- [MATERIAL FOR THIS TASK]:
-- ==== Sys2Proof/Laws/LiveDevice.lean ====
section
/-!
SUPPORT. Every operation and meaning of Machine/Replies, Seats, Queues, Device and Portable leaves a split in focus or none, as it
found it.
-/

namespace Sys2Proof.Machine

open Sys2Proof
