-- ==== Sys2Proof/Laws/LiveStep.lean ====
section
/-!
SUPPORT. What the parts of a step answer: a word in focus a next state, an event at hand a next state, the picked candidate a next
state with no split in focus.
-/

namespace Sys2Proof.Machine

open Sys2Proof

/-- The rows of the table that stand for events. -/
def isEvent : Instr → Bool
  | .deferredTrap | .resetRelease | .frameBoundary | .seating | .leaseBegin | .leaseEnd | .positionStart | .dramRefresh | .loadReply | .storePerform
  | .storeAcknowledge | .lineRecall | .atomicPerform | .scratchpadRowServe | .bufferPortCycle | .bankWakeEnd | .eacqGrant | .releaseApply
  | .waitResume | .waitcResume | .copyCommandStart | .circSlotReady | .copyPieceStart | .pieceLand | .heldPieceRelease | .copyCommandComplete
  | .xldsComplete | .xswpComplete | .rowInject | .passComplete | .xcfgComplete | .xrelComplete | .xdrnComplete | .xscacComplete | .ringPassage
  | .ringResultWrite | .alightWritePerformed | .chargedWaitDue | .lateWaitFreeze | .freezeResume | .quantumEnd | .switchComplete | .teamCarving
  | .teamRelease | .victimChoice | .drainComplete | .saveComplete | .parkWake | .groupEnd | .teamEnd | .gridEnd | .regroupComplete | .tlbWalkComplete
  | .tlbinvComplete | .faultService | .logReplay | .pageMigration | .heatSweep | .loadBalance | .amsgAccept | .doorbellWrite | .doorcntWrite
  | .queueNop | .queueLaunch | .indirect | .signal | .wait | .waitReread | .launchDelivery | .completionWrite | .cqdoneReread | .admitSeat | .evict
  | .seatEviction | .lease | .qtable | .qreg | .runmode | .preempt | .preemptDelivery | .resume | .powercap | .status | .seatfloor | .pagedone
  | .unfence | .fenceLift | .linkopen | .undefinedCommand | .registerWrite | .powerEvaluation | .clockStepChange | .quantumCommit | .hostBarRequest
  | .atsInvalidationRequest | .atsCompletion | .priResponse | .linkRetrain | .spdmRequest | .mctpStatus | .colalmInboundRequest | .colalmTraining
  | .dramReadRetry | .meshFlitRetry | .illegalInstruction | .configurationRequest => true
  | .nop | .sadd _ _ _ | .ssub _ _ _ | .smul _ _ _ | .smulhS _ _ _ | .smulhZ _ _ _ | .sand _ _ _ | .sor _ _ _ | .sxor _ _ _ | .sshl _ _ _
  | .sshrZ _ _ _ | .sshrS _ _ _ | .sminS _ _ _ | .smaxS _ _ _ | .sminZ _ _ _ | .smaxZ _ _ _ | .ssltS _ _ _ | .ssltZ _ _ _ | .sseq _ _ _ | .saddi _ _ _
  | .sandi _ _ _ | .sori _ _ _ | .sxori _ _ _ | .sshli _ _ _ | .sshriZ _ _ _ | .sshriS _ _ _ | .slit _ _ | .slitwZ _ | .slitwS _ | .slitwLo _
  | .slitwHi _ | .sgetsr _ _ | .ssetsr _ _ | .ssetsrSet _ _ | .ssetsrClr _ _ | .scmpEq _ _ _ | .scmpNe _ _ _ | .scmpLtS _ _ _ | .scmpLeS _ _ _
  | .scmpLtZ _ _ _ | .scmpLeZ _ _ _ | .sext _ _ _ _ | .sextFirst _ _ _ | .sextLast _ _ _ | .vins _ _ _ _ | .vinsAll _ _ _ | .vadd _ _ _
  | .vaddSatS _ _ _ | .vaddSatZ _ _ _ | .vsub _ _ _ | .vsubSatS _ _ _ | .vsubSatZ _ _ _ | .vmul _ _ _ | .vmulhS _ _ _ | .vmulhZ _ _ _ | .vminS _ _ _
  | .vminZ _ _ _ | .vmaxS _ _ _ | .vmaxZ _ _ _ | .vand _ _ _ | .vor _ _ _ | .vxor _ _ _ | .vandn _ _ _ | .vshl _ _ _ | .vshrZ _ _ _ | .vshrS _ _ _
  | .vrot _ _ _ | .vlut3 _ _ _ | .vpopc _ _ | .vclz _ _ | .vctz _ _ | .vbrev _ _ | .vbfxZ _ _ _ | .vbfxS _ _ _ | .vbfi _ _ _ | .vaddi _ _ _
  | .vcmp _ _ _ _ | .vsel _ _ _ _ | .vmov _ _ | .vmovX64 _ _ | .vlit _ _ | .vlaneid _ | .vballot _ _ | .vmrank _ _ | .vmrankInc _ _ | .vshflIdx _ _ _
  | .vshflUp _ _ _ | .vshflDown _ _ _ | .vshflXor _ _ _ | .vfold _ _ _ | .vscan _ _ _ _ | .vregrp _ _ _ _ | .vfadd _ _ _ _ | .vfsub _ _ _ _
  | .vfmul _ _ _ _ | .vfma _ _ _ _ | .vfnma _ _ _ _ | .vfdiv _ _ _ _ | .vfmin _ _ _ | .vfmax _ _ _ | .vfminn _ _ _ | .vfmaxn _ _ _ | .vfcmp _ _ _ _
  | .vfsqrt _ _ | .vfrcp _ _ | .vfrsq _ _ | .vfex2 _ _ | .vflg2 _ _ | .vfabs _ _ | .vfneg _ _ | .vfcpsgn _ _ _ | .vdadd _ _ _ | .vdsub _ _ _
  | .vdmul _ _ _ | .vdfma _ _ _ | .vddiv _ _ _ _ | .vdcmp _ _ _ _ | .vdsqrt _ _ | .vhadd _ _ _ _ | .vhmul _ _ _ _ | .vhfma _ _ _ _ | .vcvt _ _ _ _ _
  | .vquantD8 _ _ _ | .vquantD6 _ _ _ | .vquantM4 _ _ _ | .vquantS8 _ _ _ | .vpack _ _ _ | .vunpkZ _ _ _ | .vunpkS _ _ _ | .sgBoard _ _
  | .sgAlight _ _ | .sgCap _ _ _ | .sgMod _ _ _ _ _ | .sgArm _ _ _ _ | .sgRev _ _ | .sgRevOfs _ | .br _ | .brAny _ _ | .brAll _ _ | .brNone _ _
  | .call _ | .jmp _ _ | .brx _ _ | .vif _ | .velse | .vend | .vkill _ | .vbrk _ _ | .exit | .trap _ | .brk _ | .vldZ _ _ _ _ _ | .vldS _ _ _ _ _
  | .vst _ _ _ _ _ | .sld _ _ _ | .slw _ _ _ | .sst _ _ _ | .ssw _ _ _ | .vlds _ _ _ _ | .vsts _ _ _ _ | .vlda _ _ _ _ | .vsta _ _ _ _ | .vldx _ _ _ _
  | .vatom _ _ _ _ _ | .vmred _ _ _ _ _ | .satom _ _ _ _ _ | .vatoms _ _ _ _ _ | .fence _ _ _ | .barInit _ _ | .barExpect _ _ | .barArrive _ _ _
  | .barArriveExp _ _ _ _ | .barWait _ _ _ _ | .barTest _ _ _ _ | .barPhase _ _ | .waitc _ _ _ _ | .vbank _ _ | .pbank _ _ _ | .eacq | .eacqTry _
  | .erel | .cpG2s _ _ | .cpS2g _ _ | .cpG2a _ _ | .cpG2w _ _ | .cpX2g _ _ | .cpG2g _ _ | .cpCirc _ _ | .gth _ _ | .qfence _ | .cbWait _ _ | .cbFree _
  | .launch _ | .launchTry _ _ | .join _ | .joinAll | .joinDoor _ | .amsg _ | .xcfg _ _ _ | .xlds _ _ _ | .xswp _ | .xmm _ _ _ _ _ | .xbmm _ _ _ _
  | .xscac _ _ | .xdrn _ | .xrel _ _ | .eret | .mfsys _ _ | .mtsys _ _ | .tlbinvVa _ | .tlbinvAsid _ | .tlbinvAll | .seatctlEvack _ | .seatctlKill _
  | .seatctlYield _ | .halt _ => false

- [WORK TASK]:
The lines to show are those in the data above that include "focus".

- [ANSWER SECTION]:
SUPPORT. Every operation and meaning of Machine/Replies, Seats, Queues, Device and Portable leaves a split in focus or none, as it
SUPPORT. What the parts of a step answer: a word in focus a next state, an event at hand a next state, the picked candidate a next
state with no split in focus.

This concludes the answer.